Indian nuclear engineer and educationist (1935–2026)

M. P. Parameswaran (18 January 1935 – 11 August 2026) was an Indian nuclear engineer and educationist, who played an important role in the Indian nuclear programme. In 2022, he was honoured with Kerala Sree Award, third highest civilian award given by the Government of Kerala.

== Education ==
M. P. Parameswaran was born in Kiralur on 18 January 1935. In 1956, he studied in Namboothiri Vidyalayam, Church Mission Society Higher Secondary School, Thrissur and completed pre-degree course from St. Thomas College, Thrissur, he received a Bachelor's degree in Engineering from the College of Engineering, Trivandrum, Kerala. He then joined Bhabha Atomic Research Centre (BARC) in Bombay and continued there till 1975. From 1969 to 1973 he worked as the Assistant Director of the State Institute of Languages in Kerala, on a deputation from BARC. He got a PhD in Nuclear Engineering from the Moscow Power Engineering Institute in 1965.

== Indian science movement ==
During the 1970s, a people's science movement called Kerala Sasthra Sahithya Parishad (KSSP) was formed in Kerala and created a new movement among science teachers and science communicators in the state. He resigned from his job in 1975 to take part in the movement. Since then he was a full-time activist of the Kerala Sasthra Sahitya Parishad (KSSP). Under his leadership, the KSSP grew into a massive people’s movement and influenced science communicators all over the country.

== Kerala Sasthra Sahitya Parishad ==
After KSSP became a success in Kerala, M. P. Parameswaran took steps to enlarge the canvas at the national level. In 1987, as Convener of the National Organising Committee of the Bharat Jan Vigyan Jatha, a unique communication event for India – he significantly contributed to the conceptualisation, organisation and conduct of this massive communication experiment. He had also been instrumental in the setting up of the All India People's Science Network (AIPSN), a common platform of people science movements in India.
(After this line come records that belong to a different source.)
-- ==== Sys2Proof/Machine/Operands.lean ====
section
/-!
DEFINITION. Where an operand points: ports, cabinets, outlets and bays (Names in spec/00_scope.md), the Tag Index
entry of a tag (R7), the clamps of the message fields (chapters 8 and 9), and the outlet list of OUTLETS (R129).
-/
namespace Sys2Proof.Machine

/-! ### Bays, cabinets, ports -/

/-- Place of a port in the order D, S, C0, C1, C2, C3 (R112). -/
def portIdx : Port → Fin 6
  | .d => 0
  | .s => 1
  | .c n => ⟨n.val + 2, by omega⟩

/-- The six ports in that order. -/
def allPorts : List Port := [.d, .s, .c 0, .c 1, .c 2, .c 3]

/-- The 32 bays in bay order. -/
def allBays : List (Fin 32) := List.finRange 32

/-- The 64 roster slots in slot order. -/
def allSlots : List (Fin 64) := List.finRange 64

/-- The four cabinets. -/
def allCabinets : List (Fin 4) := List.finRange 4

/-- The eight outlets of a cabinet in outlet order. -/
def allOutlets : List (Fin 8) := List.finRange 8

/-- Cabinet of a bay. -/
def cabinetOf (b : Fin 32) : Fin 4 := ⟨b.val / 8, by omega⟩

/-- Outlet of a bay within its cabinet. -/
def outletOf (b : Fin 32) : Fin 8 := ⟨b.val % 8, by omega⟩

/-- Bay number = 8 × cabinet + outlet. -/
def bayAt (c : Fin 4) (o : Fin 8) : Fin 32 := ⟨8 * c.val + o.val, by omega⟩

/-- The bay an outlet Unit selects on a cabinet's port (R128); the Unit has been checked to be 0 to 7. -/
def bayOfUnit (c : Fin 4) (u : Byte) : Fin 32 := bayAt c ⟨u.toNat % 8, by omega⟩

/-- The eight bays of a cabinet in bay order. -/
def baysOf (c : Fin 4) : List (Fin 32) := allOutlets.map (bayAt c)

/-! ### Tag Index -/

/-- Index entry of a tag under window start `w`: floor(tag / 2^w) modulo 256 (R7). -/
def tagEntry (w : Nat) (t : Tag) : Fin 256 := ⟨t.toNat / 2 ^ w % 256, by omega⟩

/-! ### Clamps -/

/-- Largest Pcap, Pveh, present power and applied value: 150.0 kW (R1, R129, R131, R133, R91). -/
def maxPower : Nat := 1500

/-- Largest shift minute and departure (R12, R31). -/
def lastMinute : Nat := 4095

/-- Largest target energy: 400.0 kWh (R12). -/
def maxTarget : Nat := 4000

/-- Largest Pmin: 50.0 kW (R149). -/
def maxPmin : Nat := 500

/-- Largest guard: 240 minutes (R143). -/
def maxGuard : Nat := 240

/-- Largest window start (R9). -/
def maxWindow : Nat := 16

/-- Round length of an ALLOCATION SETUP: rounded down to a multiple of 4 s, then clamped to 8 to 120 s (R149). -/
def clampRound (n : Nat) : Nat := max 8 (min 120 (n / 4 * 4))

/-- Reply limit: clamped to 6 to 60 (R111). -/
def clampLimit (n : Nat) : Nat := max 6 (min 60 n)

/-! ### The outlet list of OUTLETS -/

/-- The records of an OUTLETS payload: outlet byte and cap (section 6.9). -/
def outletRecords : List Byte → List (Byte × Nat)
  | o :: hi :: lo :: rest => (o, field16 hi lo) :: outletRecords rest
  | _ => []

/-- Checks 1 and 2 of R129: no outlet above 7, no outlet named twice. -/
def outletsOk : List (Byte × Nat) → Bool
  | [] => true
  | (o, _) :: rest => o.toNat < 8 && !(rest.any fun r => r.1 == o) && outletsOk rest

/-- The cap a list gives an outlet, clamped to 150.0 kW (R129, check 3); none when the outlet is not listed. -/
def listedCap (l : List (Byte × Nat)) (o : Fin 8) : Option Nat :=
  (l.find? fun r => r.1.toNat == o.val).map fun r => min maxPower r.2

end Sys2Proof.Machine
end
In 1990, he was instrumental in the organisation of the Bharat Gyan Vigyan Jatha in support of the National Literacy Mission Programme, which was organised from 2 October 1990 to 14 November 1990. This led to the formation of Bharat Gyan Vigyan Samiti (BGVS), which was responsible for the massive literacy campaign initiated in India.

== Contribution in science and technology ==
Parameswaran was a prolific writer, having written 29 popular science books in Malayalam and two in English. His books give a panoramic view of science. Radioactivity, atomic science, astronomy, mathematics, political science, social science, ecology - these are some of the varied subjects he has dealt with in his books. A vision of "A New World - A New India" guides his thoughts and actions. He was the recipient of two national awards, one for science popularisation and another for literacy. He wrote more than 300 articles in various periodicals. He has received Government of India awards for "Books for Neoliterates" (1962) and "Basic and Cultural Literature" (1964). He also received an Award for Children's Literature in 1982.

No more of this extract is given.